Later on, in the drawing room, she said, "Oh, god, this was your night with Leo."
Nick couldn't believe that she'd only just thought of that. But he said, "It's all right. I've put him off till next week."
Catherine smiled ruefully. "Well, he wasn't really your type," she said.
Schumann had given way to The Clash, who in turn had yielded to a tired but busy silence between them. Nick prayed that she wouldn't put on any more music-most of the stuff she liked had him clenched in resistance. He looked at his watch. They were an hour later in France, it was too late to ring them now, and he welcomed this rational and thoughtful postponement with a sense of cloudy relief. He went over to the much-neglected piano, its black lid the podium for various old art folios and a small bronze bust of Liszt-which seemed to give a rather pained glance at his sight-reading from the Mozart album on the stand. To Nick himself the faltering notes were like raindrops on a sandy path, and he was filled with a sense of what his evening could have been. The simple Andante became a vivid dialogue in his mind between optimism and recurrent pain; in fact it heightened both feelings to an unnecessary degree. It wasn't long until Catherine stood up and said, "For god's sake, darling, it's not a fucking funeral."
"Sorry, darling," said Nick, and vamped through a few seconds of what they called Waldorf music before getting up and wandering out on to the balcony. They had only just started calling each other darling, and it seemed a nice part of the larger conspiracy of life at Kensington Park Gardens; but outside in the cool of the night Nick felt he was play-acting, and that Catherine was frighteningly strange to him. Her mirage of the beautiful poisonous universe shimmered before him again for a moment, but he couldn't hold it, and it slipped quickly away.
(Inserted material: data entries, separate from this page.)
-- ==== Sys2Proof/WellFormed.lean ====
section
/-! DEFINITION. Well-formedness: which instructions have a canonical code (30_encoding R98, R100), and `WF(p)` of a stream
handed to `load_program` (30_encoding R94), with the reasons of its refusal (60_exceptions R262). -/

namespace Sys2Proof

/-- The field an out-of-range register index stands in (60_exceptions R262). -/
inductive RegField where
  | rd | rs1 | rs2
deriving DecidableEq, Repr

/-- `LoadError(reason)`: the one refusal of the engine, of a malformed stream at `load_program` (60_exceptions R262). `i` is
the index of the failing record. -/
inductive LoadError where
  | regIndexOutOfRange (i : Nat) (field : RegField)
  | branchOffsetMissing (i : Nat)
  | branchTargetNegative (i : Nat)
deriving DecidableEq, Repr

/-- A register index the spec admits: `0..31` (30_encoding R94 (a)). -/
def regInRange (x : Int) : Bool := 0 ≤ x && x < 32

/-- Clause (b) of 30_encoding R94: a branch has an offset. -/
def RawRecord.offsetPresent (r : RawRecord) : Bool := !r.op.isBranch || r.off.isSome

/-- Clause (c) of 30_encoding R94 at index `i`: a branch's target is no negative number (true where clause (b) fails). -/
def RawRecord.targetNatural (i : Nat) (r : RawRecord) : Bool :=
  !r.op.isBranch || r.off.all fun o => 0 ≤ (i : Int) + 1 + o

/-- The three clauses of 30_encoding R94 for the record at index `i`. -/
def RawRecord.wf (i : Nat) (r : RawRecord) : Bool :=
  regInRange r.rd && regInRange r.rs1 && regInRange r.rs2 && r.offsetPresent && r.targetNatural i

/-- `WF(p)` of 30_encoding R94. -/
abbrev WfProgram (p : List RawRecord) : Prop := ∀ i, (h : i < p.length) → p[i].wf i = true

/-- Clauses (b) and (c) of 30_encoding R94 for a record that already stands at index `i` of a loaded stream. -/
def Record.wf (i : Nat) (r : Record) : Bool :=
  !r.op.isBranch || (r.off.isSome && r.off.all fun o => 0 ≤ (i : Int) + 1 + o)

/-- Clauses (b) and (c) of 30_encoding R94 for a loaded stream. -/
abbrev WfStream (p : List Record) : Prop := ∀ i, (h : i < p.length) → p[i].wf i = true

/-- An offset the 14-bit field of the packed word can hold (30_encoding R98). -/
def offFits (o : Int) : Bool := -8192 ≤ o && o ≤ 8191

/-- The record is canonical and has a packed word: the fields its operation ignores are zero or absent (30_encoding R100) and
a branch's offset is there and fits (R98). -/
def Record.canonical (r : Record) : Bool :=
  if r.op.isBranch then r.rd == 0 && (r.off.isSome && r.off.all offFits) else r.off == none

/-- A well-formed instruction: a stream instruction with a canonical packed word, or a host command. The stream a
`loadProgram` carries is free: whether the engine accepts it is `WfProgram`. -/
def Instr.wf (i : Instr) : Bool :=
  match i.record? with
  | some r => r.canonical
  | none => true

end Sys2Proof
end

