-- ==== Sys2Proof/Machine/Table.lean ====
section
/-! DEFINITION. Reading and writing one entry of a fixed-size table (the register file, the status table, the stations, the
reorder buffer), and rebuilding a whole one. -/

namespace Sys2Proof.Machine

/-- Entry `i`. -/
def entry {α : Type} {n : Nat} (t : Vector α n) (i : Fin n) : α := t[i.val]

/-- The table with entry `i` replaced by `x`. -/
def setEntry {α : Type} {n : Nat} (t : Vector α n) (i : Fin n) (x : α) : Vector α n := t.set i.val x i.isLt

/-- The table whose entry `i` is `f i`. -/
def tabulate {α : Type} {n : Nat} (f : Fin n → α) : Vector α n := Vector.ofFn f

/-- The table whose every entry is `x`. -/
def filled {α : Type} (n : Nat) (x : α) : Vector α n := Vector.replicate n x

end Sys2Proof.Machine
end

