-- ==== Sys2Proof/Machine/Arith.lean ====
section
/-! DEFINITION. `ADD`, `SUB`, `MUL`, `DIV` (41_arith). The meaning of a stream instruction is the cycle whose Issue stage is
offered it (40_engine_cycle R134 to R141, log 11); class, latency and rename claim come from Operands, the value its Writeback
computes from Results, its Commit from Stages. -/

namespace Sys2Proof.Machine

/-- `ADD rd rs1 rs2` (41_arith R171). -/
def execAdd (rd rs1 rs2 : RegIx) (off : Option Int) (s : State) : Host.Outcome State Fault Refusal :=
  .next (runCycleIssuing ⟨.add, rd, rs1, rs2, off⟩ s)

/-- `SUB rd rs1 rs2` (41_arith R172). -/
def execSub (rd rs1 rs2 : RegIx) (off : Option Int) (s : State) : Host.Outcome State Fault Refusal :=
  .next (runCycleIssuing ⟨.sub, rd, rs1, rs2, off⟩ s)

/-- `MUL rd rs1 rs2` (41_arith R173). -/
def execMul (rd rs1 rs2 : RegIx) (off : Option Int) (s : State) : Host.Outcome State Fault Refusal :=
  .next (runCycleIssuing ⟨.mul, rd, rs1, rs2, off⟩ s)

/-- `DIV rd rs1 rs2` (41_arith R174). -/
def execDiv (rd rs1 rs2 : RegIx) (off : Option Int) (s : State) : Host.Outcome State Fault Refusal :=
  .next (runCycleIssuing ⟨.div, rd, rs1, rs2, off⟩ s)

end Sys2Proof.Machine
end

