-- ==== Sys2Proof/Machine/Commands.lean ====
section
/-! DEFINITION. The host commands (45_host_commands R241 to R244, R248). -/

namespace Sys2Proof.Machine

/-- `NOP`: a clock edge with no command leaves the state unchanged (45_host_commands R248). -/
def execNop (s : State) : Host.Outcome State Fault Refusal := .next s

/-- `STEP` (45_host_commands R242): one cycle. -/
def execStep (s : State) : Host.Outcome State Fault Refusal := .next (runCycle s)

/-- `STEP_BACK` (45_host_commands R243). -/
def execStepBack (s : State) : Host.Outcome State Fault Refusal := .next (popHistory s)

/-- `RESET` (45_host_commands R244). -/
def execReset (s : State) : Host.Outcome State Fault Refusal := .next (resetEngine s)

/-- `LOAD_PROGRAM` (45_host_commands R241). -/
def execLoadProgram (p : List RawRecord) (s : State) : Host.Outcome State Fault Refusal := .next (loadEngine s p)

end Sys2Proof.Machine
end

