-- ==== Sys2Proof/Laws/State.lean ====
section
/-! SUPPORT. One lemma per field per update of the live state and of the state, true by rfl, so that no proof unfolds a record
update. -/

namespace Sys2Proof.Machine

/-! ### writeReg -/

@[simp] theorem writeReg_cycle (c : Config) (m : Snapshot) (d : RegIx) (v : Int) :
    (writeReg c m d v).cycle = m.cycle := rfl
@[simp] theorem writeReg_pc (c : Config) (m : Snapshot) (d : RegIx) (v : Int) : (writeReg c m d v).pc = m.pc := rfl
@[simp] theorem writeReg_rs (c : Config) (m : Snapshot) (d : RegIx) (v : Int) : (writeReg c m d v).rs = m.rs := rfl
@[simp] theorem writeReg_rob (c : Config) (m : Snapshot) (d : RegIx) (v : Int) : (writeReg c m d v).rob = m.rob := rfl
@[simp] theorem writeReg_head (c : Config) (m : Snapshot) (d : RegIx) (v : Int) :
    (writeReg c m d v).head = m.head := rfl
@[simp] theorem writeReg_tail (c : Config) (m : Snapshot) (d : RegIx) (v : Int) :
    (writeReg c m d v).tail = m.tail := rfl
@[simp] theorem writeReg_rf (c : Config) (m : Snapshot) (d : RegIx) (v : Int) :
    (writeReg c m d v).rf = setEntry m.rf d (wrap c.xlen v) := rfl
@[simp] theorem writeReg_rst (c : Config) (m : Snapshot) (d : RegIx) (v : Int) : (writeReg c m d v).rst = m.rst := rfl
@[simp] theorem writeReg_committed (c : Config) (m : Snapshot) (d : RegIx) (v : Int) :
    (writeReg c m d v).committed = m.committed := rfl
@[simp] theorem writeReg_bubbles (c : Config) (m : Snapshot) (d : RegIx) (v : Int) :
    (writeReg c m d v).bubbles = m.bubbles := rfl
@[simp] theorem writeReg_flushes (c : Config) (m : Snapshot) (d : RegIx) (v : Int) :
    (writeReg c m d v).flushes = m.flushes := rfl
@[simp] theorem writeReg_log (c : Config) (m : Snapshot) (d : RegIx) (v : Int) : (writeReg c m d v).log = m.log := rfl

/-! ### flush -/

@[simp] theorem flush_cycle (m : Snapshot) (t : Nat) : (flush m t).cycle = m.cycle := rfl
@[simp] theorem flush_pc (m : Snapshot) (t : Nat) : (flush m t).pc = t := rfl
@[simp] theorem flush_rs (m : Snapshot) (t : Nat) : (flush m t).rs = filled 5 emptyRs := rfl
@[simp] theorem flush_rob (m : Snapshot) (t : Nat) : (flush m t).rob = filled 8 emptyRob := rfl
@[simp] theorem flush_head (m : Snapshot) (t : Nat) : (flush m t).head = 0 := rfl
@[simp] theorem flush_tail (m : Snapshot) (t : Nat) : (flush m t).tail = 0 := rfl
@[simp] theorem flush_rf (m : Snapshot) (t : Nat) : (flush m t).rf = m.rf := rfl
@[simp] theorem flush_rst (m : Snapshot) (t : Nat) : (flush m t).rst = filled 32 none := rfl
@[simp] theorem flush_committed (m : Snapshot) (t : Nat) : (flush m t).committed = m.committed := rfl
@[simp] theorem flush_bubbles (m : Snapshot) (t : Nat) : (flush m t).bubbles = m.bubbles := rfl
@[simp] theorem flush_flushes (m : Snapshot) (t : Nat) : (flush m t).flushes = m.flushes + 1 := rfl
@[simp] theorem flush_log (m : Snapshot) (t : Nat) : (flush m t).log = m.log := rfl

/-! ### bubble -/

@[simp] theorem bubble_cycle (m : Snapshot) : (bubble m).cycle = m.cycle := rfl
@[simp] theorem bubble_pc (m : Snapshot) : (bubble m).pc = m.pc := rfl
@[simp] theorem bubble_rs (m : Snapshot) : (bubble m).rs = m.rs := rfl
@[simp] theorem bubble_rob (m : Snapshot) : (bubble m).rob = m.rob := rfl
@[simp] theorem bubble_head (m : Snapshot) : (bubble m).head = m.head := rfl
@[simp] theorem bubble_tail (m : Snapshot) : (bubble m).tail = m.tail := rfl
@[simp] theorem bubble_rf (m : Snapshot) : (bubble m).rf = m.rf := rfl
@[simp] theorem bubble_rst (m : Snapshot) : (bubble m).rst = m.rst := rfl
@[simp] theorem bubble_committed (m : Snapshot) : (bubble m).committed = m.committed := rfl
@[simp] theorem bubble_bubbles (m : Snapshot) : (bubble m).bubbles = m.bubbles + 1 := rfl
@[simp] theorem bubble_flushes (m : Snapshot) : (bubble m).flushes = m.flushes := rfl
@[simp] theorem bubble_log (m : Snapshot) : (bubble m).log = m.log := rfl

/-! ### endCycle -/

@[simp] theorem endCycle_cycle (m : Snapshot) : (endCycle m).cycle = m.cycle + 1 := rfl
@[simp] theorem endCycle_pc (m : Snapshot) : (endCycle m).pc = m.pc := rfl
@[simp] theorem endCycle_rs (m : Snapshot) : (endCycle m).rs = m.rs := rfl
@[simp] theorem endCycle_rob (m : Snapshot) : (endCycle m).rob = m.rob := rfl
@[simp] theorem endCycle_head (m : Snapshot) : (endCycle m).head = m.head := rfl
@[simp] theorem endCycle_tail (m : Snapshot) : (endCycle m).tail = m.tail := rfl
@[simp] theorem endCycle_rf (m : Snapshot) : (endCycle m).rf = m.rf := rfl
@[simp] theorem endCycle_rst (m : Snapshot) : (endCycle m).rst = m.rst := rfl
@[simp] theorem endCycle_committed (m : Snapshot) : (endCycle m).committed = m.committed := rfl
@[simp] theorem endCycle_bubbles (m : Snapshot) : (endCycle m).bubbles = m.bubbles := rfl
@[simp] theorem endCycle_flushes (m : Snapshot) : (endCycle m).flushes = m.flushes := rfl
@[simp] theorem endCycle_log (m : Snapshot) : (endCycle m).log = m.log := rfl
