-- ==== Sys2Proof/Tests/Slice0.lean ====
section
/-! SUPPORT. Tests: words written out from 30_encoding R96, R97 and R106, the refusals of 30_encoding R94, single steps whose
expected results are the vectors of 95_test_vectors, and for each obligation with hypotheses a state that meets them. -/

namespace Sys2Proof.Tests

open Sys2Proof.Machine

/-! ### Helpers -/

/-- The default parameters with every register seeded 0. -/
def cfg0 : Config where
  xlen := .bits 32
  divRound := .floor
  regReset := filled 32 0
  regSeed := filled 32 0
  histDepth := none
  storeCommitWritesRd := true
  issueReadsReadyRob := false

/-- A register file that starts with these values. -/
def regs (l : List Int) : Vector Val 32 := tabulate fun i => l.getD i.val 0

/-- Nothing in flight, these registers, this stream. -/
def idle (l : List Int) (prog : List Record) : State := ⟨cfg0, freshSnapshot (regs l), prog, [], [], none⟩

/-- Record `i` in slot 0 and station `r`, its countdown finished, with these operands: the next step writes it back. -/
def finishing (c : Config) (i : Record) (r : RsIx) (a b : Int) : State :=
  let m := freshSnapshot (regs [])
  { idle [] [i] with
    cfg := c
    live :=
      { m with
        pc := 1
        tail := 1
        rs := setEntry m.rs r ⟨true, i.op, .val a, .val b, 0, 0, 0⟩
        rob := setEntry m.rob 0 ⟨true, some i, .executing, 0, destOf i, false, 0⟩
        rst := if i.op.writesRename then setEntry m.rst i.rd (some 0) else m.rst
        log := [.issue 0 i r 0] } }

/-- Record `i` in slot 0 with its result: the next step commits it. -/
def committing (i : Record) (v : Int) (taken : Bool) (target : Nat) : State :=
  let m := freshSnapshot (regs [])
  { idle [] [i] with
    live :=
      { m with
        pc := 1
        tail := 1
        rob := setEntry m.rob 0 ⟨true, some i, .ready, v, destOf i, taken, target⟩
        rst := if i.op.writesRename then setEntry m.rst i.rd (some 0) else m.rst
        log := [.issue 0 i 0 0] } }

/-- The state an outcome of this machine holds. -/
def out (o : Host.Outcome State Fault Refusal) : Option State :=
  match o with
  | .next t => some t
  | .fault _ => none
  | .refused _ => none

/-- `ADD R1 R2 R3`, as the host writes it and as it stands in the stream. -/
def add123 : Record := ⟨.add, 1, 2, 3, none⟩

/-- A taken `BEQ R0 R0 off`. -/
def beq00 (off : Int) : Record := ⟨.beq, 0, 0, 0, some off⟩

/-! ### Well-formedness -/

theorem test_wf_refuses_rd_32 : (⟨.add, 32, 2, 3, none⟩ : RawRecord).wf 0 = false := by decide
theorem test_wf_refuses_rs1_40 : (⟨.sub, 4, 40, 5, none⟩ : RawRecord).wf 1 = false := by decide
theorem test_wf_refuses_rs2_negative : (⟨.add, 1, 2, -1, none⟩ : RawRecord).wf 0 = false := by decide
theorem test_wf_refuses_ignored_rd_of_a_branch : (⟨.beq, 99, 2, 3, some 1⟩ : RawRecord).wf 0 = false := by decide
theorem test_wf_refuses_missing_offset : (⟨.beq, 0, 2, 3, none⟩ : RawRecord).wf 0 = false := by decide
theorem test_wf_refuses_negative_target : (⟨.beq, 0, 2, 3, some (-2)⟩ : RawRecord).wf 0 = false := by decide
theorem test_wf_accepts_boundaries :
    (⟨.beq, 31, 31, 0, some (-1)⟩ : RawRecord).wf 0 = true ∧ (⟨.add, 1, 2, 3, some 7⟩ : RawRecord).wf 0 = true ∧
      (⟨.beq, 0, 2, 3, some 1000⟩ : RawRecord).wf 0 = true := by decide
theorem test_wf_stream_refuses_missing_offset : (⟨.bne, 0, 1, 2, none⟩ : Record).wf 0 = false := by decide
theorem test_wf_stream_refuses_negative_target : (⟨.bne, 0, 1, 2, some (-5)⟩ : Record).wf 3 = false := by decide
theorem test_canonical_refuses_rd_of_a_branch : (⟨.beq, 5, 2, 3, some 1⟩ : Record).canonical = false := by decide
theorem test_canonical_refuses_long_offsets :
    (beq00 8192).canonical = false ∧ (beq00 (-8193)).canonical = false := by decide
theorem test_canonical_refuses_missing_offset : (⟨.bne, 0, 2, 3, none⟩ : Record).canonical = false := by decide
theorem test_canonical_refuses_offset_of_an_add : (Instr.add 1 2 3 (some 7)).wf = false := by decide

/-- The reasons of 95_test_vectors V-W, with the order of 60_exceptions R262. -/
theorem test_load_refusal_reasons :
    checkProgram [⟨.add, 32, 2, 3, none⟩] = .error (.regIndexOutOfRange 0 .rd) ∧
      checkProgram [⟨.add, 1, 2, 3, none⟩, ⟨.sub, 4, 40, 5, none⟩] = .error (.regIndexOutOfRange 1 .rs1) ∧
      checkProgram [⟨.beq, 0, 2, 3, none⟩] = .error (.branchOffsetMissing 0) ∧
      checkProgram [⟨.bne, 0, 2, 3, some (-5)⟩, ⟨.add, 1, 2, 33, none⟩] = .error (.branchTargetNegative 0) ∧
      checkProgram [⟨.bne, 0, 2, 35, none⟩] = .error (.regIndexOutOfRange 0 .rs2) := ⟨rfl, rfl, rfl, rfl, rfl⟩

/-! ### Decoding and encoding -/

/-- A word written field by field, as the bit column of 30_encoding R106 has it. -/
def bits (opc : BitVec 3) (rd rs1 rs2 : BitVec 5) (off14 : BitVec 14) : StreamWord := opc ++ rd ++ rs1 ++ rs2 ++ off14

theorem test_decode_add : decode (.word (bits 0b000 0b00001 0b00010 0b00011 0)) = .add 1 2 3 none := by decide
theorem test_decode_sub : decode (.word (bits 0b001 0b00100 0b00001 0b00101 0)) = .sub 4 1 5 none := by decide
theorem test_decode_mul : decode (.word (bits 0b010 0b00001 0b00010 0b00011 0)) = .mul 1 2 3 none := by decide
theorem test_decode_div : decode (.word (bits 0b011 0b00001 0b00010 0b00110 0)) = .div 1 2 6 none := by decide
theorem test_decode_lw : decode (.word (bits 0b100 0b00001 0b00010 0b00011 0)) = .lw 1 2 3 none := by decide
theorem test_decode_sw : decode (.word (bits 0b101 0b00100 0b00010 0b00011 0)) = .sw 4 2 3 none := by decide
theorem test_decode_beq :
    decode (.word (bits 0b110 0b00000 0b00010 0b00011 0b00000000000001)) = .beq 0 2 3 (some 1) := by decide
theorem test_decode_bne :
    decode (.word (bits 0b111 0b00000 0b00001 0b00000 0b11111111111110)) = .bne 0 1 0 (some (-2)) := by decide
theorem test_decode_offset_ends :
    decode (.word 0xC0FFE000) = .beq 0 31 31 (some (-8192)) ∧ decode (.word 0xE0001FFF) = .bne 0 0 0 (some 8191) := by
  decide
theorem test_decode_non_canonical :
    decode (.word 0xDEADBEEF) = .beq 30 21 22 (some (-273)) ∧ decode (.word 0x0110C123) = .add 1 2 3 none := by decide
theorem test_decode_nop : decode (.command 0b000 []) = .nop := by decide
theorem test_decode_step : decode (.command 0b001 []) = .step := by decide
theorem test_decode_step_back : decode (.command 0b010 []) = .stepBack := by decide
theorem test_decode_reset : decode (.command 0b011 []) = .reset := by decide
theorem test_decode_load_program :
    decode (.command 0b100 [⟨.add, 1, 2, 3, none⟩]) = .loadProgram [⟨.add, 1, 2, 3, none⟩] := by decide
theorem test_decode_reserved_commands :
    decode (.command 0b101 []) = .nop ∧ decode (.command 0b110 []) = .nop ∧ decode (.command 0b111 []) = .nop := by decide
theorem test_decode_bytes_little_endian :
    decodeStreamBytes [0x00, 0xC0, 0x10, 0x01, 0xAA] = .ok (.add 1 2 3 none, [0xAA]) := rfl
theorem test_decode_rejects_three_bytes : decodeStreamBytes [0x00, 0xC0, 0x10] = .error .truncated := rfl
theorem test_decode_rejects_byte_eight : decodeCommandBytes [] [8] = .error .notACommandCode := rfl
theorem test_table_words :
    decodeTableWord 32 0x61118000 = some (.div 1 2 6 none) ∧ decodeTableWord 8 2 = some .stepBack ∧
      decodeTableWord 8 8 = none ∧ decodeTableWord 40 0 = none := by decide
theorem test_encode_words :
    encode (.sw 4 2 3 none) = some (.word 0xA410C000) ∧ encode (.bne 0 1 0 (some (-2))) = some (.word 0xE0083FFE) ∧
      encode (.beq 5 2 3 (some 1)) = some (.word 0xC010C001) ∧ encode (.beq 0 2 3 (some 8192)) = none := by decide

/-! ### Single steps: results (95_test_vectors V-A, V-D, V-M, V-B) -/

/-- The result the next step writes to slot 0. -/
def result (s : State) : Val := (entry (runCycle s).live.rob 0).value

theorem test_add_wraps : result (finishing cfg0 add123 0 2147483647 1) = -2147483648 := by decide
theorem test_sub_order : result (finishing cfg0 ⟨.sub, 1, 2, 3, none⟩ 0 0 1) = -1 := by decide
theorem test_mul_wraps : result (finishing cfg0 ⟨.mul, 1, 2, 3, none⟩ 3 46341 46341) = -2147479015 := by decide
theorem test_div_rounds :
    result (finishing cfg0 ⟨.div, 1, 2, 3, none⟩ 3 (-7) 2) = -4 ∧
      result (finishing { cfg0 with divRound := .trunc } ⟨.div, 1, 2, 3, none⟩ 3 (-7) 2) = -3 := by decide
theorem test_div_corners :
    result (finishing cfg0 ⟨.div, 1, 2, 3, none⟩ 4 (-5) 0) = 0 ∧
      result (finishing cfg0 ⟨.div, 1, 2, 3, none⟩ 4 (-2147483648) (-1)) = -2147483648 := by decide
theorem test_lw_address : result (finishing cfg0 ⟨.lw, 1, 2, 3, none⟩ 2 (-4) 3) = -1 := by decide
theorem test_sw_address : result (finishing cfg0 ⟨.sw, 1, 2, 3, none⟩ 1 (-2147483648) (-1)) = 2147483647 := by decide
theorem test_beq_outcome :
    ((entry (runCycle (finishing cfg0 ⟨.beq, 0, 2, 3, some 3⟩ 0 5 5)).live.rob 0).shouldBranch,
      (entry (runCycle (finishing cfg0 ⟨.beq, 0, 2, 3, some 3⟩ 0 5 5)).live.rob 0).targetPc) = (true, 4) := by decide
theorem test_bne_outcome :
    ((entry (runCycle (finishing cfg0 ⟨.bne, 0, 2, 3, some (-1)⟩ 0 0 0)).live.rob 0).shouldBranch,
      (entry (runCycle (finishing cfg0 ⟨.bne, 0, 2, 3, some (-1)⟩ 0 0 0)).live.rob 0).targetPc) = (false, 0) := by decide

/-! ### Single steps: Issue, Commit, commands -/

theorem test_issue_source_is_destination :
    (out (exec (.add 2 2 2 none) (idle [0, 0, 21] []))).map
        (fun t => ((entry t.live.rs 0).j, (entry t.live.rs 0).k, entry t.live.rst 2)) =
      some (.val 21, .val 21, some 0) := by decide
theorem test_issue_div_takes_a_multiply_station :
    (out (exec (.div 1 2 3 none) (idle [] []))).map (fun t => ((entry t.live.rs 3).busy, (entry t.live.rs 3).lat)) =
      some (true, 10) := by decide
theorem test_issue_sw_claims_no_rename :
    (out (exec (.sw 1 2 3 none) (idle [] []))).map (fun t => (entry t.live.rst 1, (entry t.live.rob 0).dest)) =
      some (none, some 1) := by decide
theorem test_issue_bne_has_no_destination :
    (out (exec (.bne 1 2 3 (some 0)) (idle [] []))).map (fun t => ((entry t.live.rob 0).dest, t.live.pc)) =
      some (none, 1) := by decide
theorem test_commit_writes :
    (entry (runCycle (committing add123 15 false 0)).live.rf 1, entry (runCycle (committing add123 15 false 0)).live.rst 1) =
      (15, none) := by decide
theorem test_commit_sw_parameter :
    entry (runCycle (committing ⟨.sw, 1, 2, 3, none⟩ 15 false 0)).live.rf 1 = 15 ∧
      entry (runCycle { committing ⟨.sw, 1, 2, 3, none⟩ 15 false 0 with
        cfg := { cfg0 with storeCommitWritesRd := false } }).live.rf 1 = 0 := by decide
/-- C2, C7: after the flush in Commit, Issue of the same step starts at the target. -/
theorem test_flush_then_issue :
    let t := (runCycle (committing (beq00 (-1)) 0 true 0)).live
    (t.flushes, t.committed, t.head, t.tail, t.pc, (entry t.rob 0).state) = (1, 1, 0, 1, 1, .executing) := by decide
theorem test_step_past_the_end :
    let t := (runCycle (idle [] [])).live
    (t.cycle, t.bubbles, t.pc) = (1, 0, 0) := by decide
theorem test_step_back :
    (out (exec .stepBack { idle [] [] with hist := [{ freshSnapshot (regs []) with pc := 7 }] })).map
        (fun t => (t.live.pc, t.hist.length)) = some (7, 0) := by decide
theorem test_history_depth_two :
    (pushHistory { cfg0 with histDepth := some 2 } { freshSnapshot (regs []) with cycle := 2 }
        [{ freshSnapshot (regs []) with cycle := 1 }, freshSnapshot (regs [])]).map Snapshot.cycle = [2, 1] := by decide
theorem test_reset_keeps_the_program :
    (out (exec .reset { idle [9] [add123] with live := { freshSnapshot (regs [9]) with pc := 1 } })).map
        (fun t => (t.live.pc, entry t.live.rf 0, t.prog)) = some (0, 0, [add123]) := by decide
theorem test_load_seeds :
    (out (exec (.loadProgram [⟨.add, 1, 2, 3, none⟩]) { idle [] [] with cfg := { cfg0 with regSeed := regs [4, 5] } })).map
        (fun t => (entry t.live.rf 1, t.prog, t.loadError)) = some (5, [add123], none) := by decide
theorem test_load_refused :
    (out (exec (.loadProgram [⟨.beq, 0, 2, 3, none⟩]) (idle [8] [add123]))).map
        (fun t => (entry t.live.rf 0, t.prog, t.loadError)) = some (8, [add123], some (.branchOffsetMissing 0)) := by decide
theorem test_nop : (out (exec .nop (idle [8] [add123]))).map (fun t => (entry t.live.rf 0, t.live.cycle)) = some (8, 0) := by
  decide
/-- 95_test_vectors V-H5: `rst` together with `STEP` performs the reset only. -/
theorem test_rst_wins :
    (out (step { idle [8] [add123] with inbox := [⟨true, 1, []⟩] })).map
        (fun t => (t.live.cycle, entry t.live.rf 0, t.prog, t.hist.length)) = some (0, 0, [], 0) := by decide
/-- 95_test_vectors V-H4: `ipc` of scenario S1. -/
theorem test_ipc :
    (getMetrics { idle [] [] with live := { freshSnapshot (regs []) with cycle := 7, committed := 2 } }).ipc = 2 / 7 := by
  norm_num [getMetrics]
theorem test_table_word_runs_after_reset :
    (out (step (State.reset.withFetchWord 32 0x61118000))).map
        (fun t => ((entry t.live.rs 3).op, (entry t.live.rob 0).instr)) =
      some (.div, some ⟨.div, 1, 2, 6, none⟩) := by decide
There was a supper party in a nearby back garden, and the talk and light clatter carried on the still air. A man called Geoffrey was making everyone laugh, and the women kept calling out his name in excited protest between the semi-audible paragraphs of his story. Out in the communal gardens someone was walking a small white dog, which looked almost luminous as it bobbed and scampered in the late dusk. Above the trees and rooftops the dingy glare of the London sky faded upwards into weak violet heights. In summer, when windows everywhere were open, night seemed made of sound as much as shadow, the whisper of the leaves, the unsleeping traffic rumble, far-off car horns and squeals of brakes; voices, faint shouts, a waveband twiddle of unconnected music. Nick yearned for Leo, away to the north, three miles up the long straight roads, but possibly anywhere, moving with invisible speed on his silver bike. He wondered again in which park the photo of him had been taken; and of course what person, routinely intimate with Leo, had taken it. He felt hollow with frustration and delay. The girl with the white dog came back along the gravel path, and he thought how he might appear to her, if she glanced up, as an enviable figure, poised against the shining accomplished background of the lamplit room. Whereas, looking out, leaning out over the iron railing, Nick felt he had been swept to the brink of some new promise, a scented vista or vision of the night, and then held there.